THE TASK:
Take each line of the data that contains the string "ownRow" and copy it.

***** EXTRACTED MATERIAL

-- ==== Sys2Proof/Machine/Kaolin.lean ====
section
/-!
DEFINITION. Kaolin's doorbells and register accesses (R17–R21, R447–R449, R423), mailbox resets (R452) and the device
commands DEV_IDENTIFY, DEV_GET_STATE and DEV_SET_TIME (Table 18-10).
-/

namespace Sys2Proof.Machine

/-! ### Doorbells (R448, R449) -/

/-- A write of MB_SQ_TAIL after the entries of the slots from the old tail up have been written. -/
def execMbSqTailWrite (mb tail : Nat) (entries : List Bytes) (s : State) : Host.Outcome State Fault Refusal :=
  let b := mbox s mb
  if subMod 16 (tail % 2 ^ 16) b.sqHead ≤ 64 then
    .next (modMbox s mb (fun b =>
      { b with sq := (entries.zip (List.range entries.length)).foldl
                       (fun t r => tput [] t ((b.sqTail + r.2) % 64) (padTo 64 r.1)) b.sq,
               sqTail := tail % 2 ^ 16 }))
  else .next (modMbox s mb (fun b => { b with err := b.err ||| 1 }))

/-- A write of MB_CQ_HEAD: rejected outside the range from the current head up to MB_CQ_TAIL. -/
def execMbCqHeadWrite (mb v : Nat) (s : State) : Host.Outcome State Fault Refusal :=
  let b := mbox s mb
  if subMod 16 (v % 2 ^ 16) b.cqHead ≤ subMod 16 b.cqTail b.cqHead then
    .next (modMbox s mb (fun b => { b with cqHead := v % 2 ^ 16 }))
  else .next (modMbox s mb (fun b => { b with err := b.err ||| 2 }))

/-- A write of MB_EV_HEAD, under the same rule against MB_EV_TAIL. -/
def execMbEvHeadWrite (mb v : Nat) (s : State) : Host.Outcome State Fault Refusal :=
  let b := mbox s mb
  if subMod 16 (v % 2 ^ 16) b.evHead ≤ subMod 16 b.evTail b.evHead then
    .next (modMbox s mb (fun b => { b with evHead := v % 2 ^ 16 }))
  else .next (modMbox s mb (fun b => { b with err := b.err ||| 4 }))

/-- The reset of a mailbox (R452): unfetched entries are discarded and every count is set to 0; the commands in flight
run to their end, and their completions are discarded. -/
def resetMbox (s : State) (m : Nat) : State :=
  { s with mbs := tput Mailbox.zero s.mbs m Mailbox.zero,
           kao := { s.kao with waiting := s.kao.waiting.map (fun c => if srcBox c.ent.src = m then { c with gone := true } else c) } }

/-! ### Registers (R17–R21) -/

/-- The distance from a family's first field resolves to an index of each stride. -/
def strideOk : List (Nat × Nat) → Nat → Bool
  | [], d => d == 0
  | (n, st) :: r, d => decide (d / st < n) && strideOk r (d % st)

/-- The field of the family that lies in the register at `off`. -/
def famField (f : Family) (off : Nat) : Option Field :=
  if f.first.off ≤ off ∧ strideOk f.strides (off - f.first.off) then some { f.first with off := off } else none

/-- The fields of a list of families in the register at `off`. -/
def fieldsAt (fs : List Family) (off : Nat) : List Field := fs.filterMap (fun f => famField f off)

/-- Registers whose write is a command of its own: the probes (R255, R289) and LINK_CTRL (R259–R262). -/
def ownRow (off : Nat) : Bool :=
  off == 0x500200 || off == 0x400200 ||
    (decide (0x2001000 ≤ off) && decide (off < 0x2400000) && decide ((off - 0x2001000) % 0x100000 % 0x100 = 4))

/-- The partition whose register lies at `off`, if the register belongs to one partition or to a queue of one (R423). -/
def regPart (s : State) (off : Nat) : Option Nat :=
  if 0x601000 ≤ off ∧ off < 0x603000 then some ((off - 0x601000) / 0x100)
  else if 0x201000 ≤ off ∧ off < 0x202000 then some ((off - 0x201000) / 0x80)
  else if 0x204000 ≤ off ∧ off < 0x204800 then
    (if rdb s (Reg.SRV_Q_V ((off - 0x204000) / 0x20)) then some (rd s (Reg.SRV_Q_OWNER ((off - 0x204000) / 0x20))) else none)
  else if 0x501000 ≤ off ∧ off < 0x501800 then some ((off - 0x501000) / 0x40)
  else none

/-- A register hidden from the PF of port `x`: it belongs to a partition of the other port, or is the other port's
HOSTIF_URGENT (R423, R562). -/
def hiddenReg (s : State) (x off : Nat) : Bool :=
  decide (x < 2) &&
    (match regPart s off with
     | some p => (part s p).present && (part s p).port != x
     | none => off == 0xA00028 - 4 * x)

/-- Apply a write to one field by its access type (Table 1-8). -/
def writeField (w : BitVec 32) (s : State) (f : Field) : State :=
  let v := bits w.toNat f.lo f.width
  match f.acc with
  | .rw => wr s f v
  | .w1c => wr s f (rd s f - (rd s f &&& v))
  | .w1s => wr s f (rd s f ||| v)
  | _ => s

/-- The offset of MB_ERR on an access path: VF window, or KAOLIN block + 0x1_0000 (Tables 18-1, 18-2). -/
def mbErrOff (path : Nat) : Nat := if path < 2 then 0x1181C else 0x181C

/-- A 32-bit write to a register with no row of its own. Paths are 0 and 1 for the PFs and 2 + p for VF p. A misaligned
access completes as Unsupported Request (R20); the CALICHE block, RO, RC and RWH fields and reserved offsets take no
write (R17–R19). -/
def execRegisterWrite (path off : Nat) (w : BitVec 32) (s : State) : Host.Outcome State Fault Refusal :=
  if off % 4 ≠ 0 then .next (emit s (.unsupported path))
  else if off = mbErrOff path then
    .next (modMbox s path (fun b => { b with err := b.err - (b.err &&& w.toNat % 16) }))
  else if 2 ≤ path ∨ ownRow off ∨ (0x900000 ≤ off ∧ off < 0xA00000) ∨ hiddenReg s path off then .next s
  else .next ((fieldsAt Reg.writable off).foldl (writeField w) s)

/-- A read of an RC field returns its value and resets it (Table 1-8): TICK OFFSET_MAX, PWR PEAK_MW and the path's own
MB_EV_LOST. Another offset has no RC field. -/
def execRcFieldRead (path off : Nat) (s : State) : Host.Outcome State Fault Refusal :=
  if off = mbErrOff path + 4 then
    .next (emit (modMbox s path (fun b => { b with evLost := 0 })) (.readData path (mbox s path).evLost))
  else if path < 2 ∨ path = 34 then
    match fieldsAt Reg.readClear off with
    | f :: _ => .next (emit (wr s f f.reset) (.readData path (rd s f)))
    | [] => .next (emit s (.readData path 0))
  else .next (emit s (.readData path 0))

/-- The 64-bit counter whose low half lies at `off` on an access path: a counter of PF BAR0, or on a VF path the
accounting set (Table 17-7) and the epochs of Table 18-22. -/
def counterAt (s : State) (path off : Nat) : Nat :=
  if path < 2 ∨ path = 34 then
    (if hiddenReg s path off then 0
     else match fieldsAt Reg.counters off with
       | f :: _ => rd s f
       | [] => 0)
  else
    let q := part s (path - 2)
    if !q.present then 0
    else if 0x2000 ≤ off ∧ off < 0x20D8 ∧ off % 8 = 0 then tget 0 q.acct (off - 0x2000)
    else if off = 0x1908 then rd s (Reg.CTX_FRAME_EPOCH (q.quads.headD 48))
    else if off = 0x1910 then q.modelEpoch
    else 0

/-- A 32-bit read of a counter's low half latches the high half, with the counter's offset, into the path's shadow
(R21). -/
def execCounterLowRead (path off : Nat) (s : State) : Host.Outcome State Fault Refusal :=
  let v := counterAt s path off
  .next (emit { s with shadows := tput (0, 0) s.shadows path (off + 1, v / 2 ^ 32) } (.readData path (v % 2 ^ 32)))

/-- What a 32-bit read of the high half at `off + 4` returns (R21): the shadow where it names the counter, the live half
otherwise. -/
def highHalf (s : State) (path off : Nat) : Nat :=
  let h := tget (0, 0) s.shadows path
  if h.1 = off + 1 then h.2 else counterAt s path off / 2 ^ 32

/-! ### Device commands (Table 18-10) -/

/-- Running a mailbox command always gives a next state. -/
def runRow (r : CmdRow) (h : Entry → HostIo → State → CmdOut) (e : Entry) (io : HostIo) (s : State) :
    Host.Outcome State Fault Refusal := .next (mailboxCommand r h e io s)

/-- DEV_IDENTIFY (R461): stepping 0xB0, numerics revision 1 (R80). -/
def cmdDevIdentify (_ : Entry) (_ : HostIo) (s : State) : CmdOut :=
  doneCmd ([0xB0, 1] ++ leBytes 1 (pkgId s) ++ leBytes 1 (pstate s) ++ leBytes 8 Config.serial.toNat ++
    leBytes 4 (rd s Reg.KAO_FW_VERSION) ++ leBytes 4 (rd s Reg.CAL_FW_VERSION) ++ leBytes 4 Config.bootRomVersion.toNat) s

/-- DEV_IDENTIFY. -/
def execDevIdentify (e : Entry) (io : HostIo) (s : State) : Host.Outcome State Fault Refusal :=
  runRow Row.devIdentify cmdDevIdentify e io s

/-- The bitmap of partitions that meet `f`; a VF sees only its own (R461). -/
def partBitmap (s : State) (e : Entry) (f : Part → Bool) : Nat :=
  bitmap ((List.range 32).filter (fun p => f (part s p) && (!isVf e || e.src == .vf p)))

/-- DEV_GET_STATE (R461). -/
def cmdDevGetState (e : Entry) (_ : HostIo) (s : State) : CmdOut :=
  doneCmd (leBytes 1 (pstate s) ++ leBytes 1 (rd s Reg.RTR_MAP_KIND + 4 * rd s Reg.RTR_VERIFIED) ++
    leBytes 1 (rd s Reg.TICK_ROLE) ++ leBytes 1 (rd s Reg.TICK_FENCED) ++ leBytes 6 (frameNo s) ++ leBytes 2 0 ++
    leBytes 4 (partBitmap s e (·.present)) ++ leBytes 4 (partBitmap s e (fun q => q.job == .running)) ++
    leBytes 4 (rd s Reg.CAL_FENCE_USED)) s

/-- DEV_GET_STATE. -/
def execDevGetState (e : Entry) (io : HostIo) (s : State) : Host.Outcome State Fault Refusal :=
  runRow Row.devGetState cmdDevGetState e io s

/-- DEV_SET_TIME (R482): Caliche's UTC time, used in the TIME field of later records only. -/
def cmdDevSetTime (e : Entry) (_ : HostIo) (s : State) : CmdOut :=
  doneCmd [] { s with cal := { s.cal with utcOff := (arg e 8 8 : Int) - ((s.cal.upNs + inFrameNs s : Nat) : Int) } }

/-- DEV_SET_TIME. -/
def execDevSetTime (e : Entry) (io : HostIo) (s : State) : Host.Outcome State Fault Refusal :=
  runRow Row.devSetTime cmdDevSetTime e io s

/-- A command's output goes to its buffer (R454, R457): the response's inline data on the management mailbox, otherwise a
posted write to the IOVA; a write that is refused gives HOST_DMA_ERROR, and the command's effect stands. -/
def withOutput (e : Entry) (io : HostIo) (iova : Nat) (b : Bytes) (res : Bytes) (s : State) : CmdOut :=
  if isMgmt e then ⟨0, res, b, s, none⟩
  else if io.wrOk then
    ⟨0, res, [], bump (emit s (.hostWrite (srcPort s e.src) (srcBox e.src) iova b)) (Reg.HIF_N_WR_BYTE_CNT (srcPort s e.src))
      b.length, none⟩
  else ⟨0x0500, [], [], s, none⟩

end Sys2Proof.Machine
end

**********

RESULT OF THE TASK:
def ownRow (off : Nat) : Bool :=
  else if 2 ≤ path ∨ ownRow off ∨ (0x900000 ≤ off ∧ off < 0xA00000) ∨ hiddenReg s path off then .next s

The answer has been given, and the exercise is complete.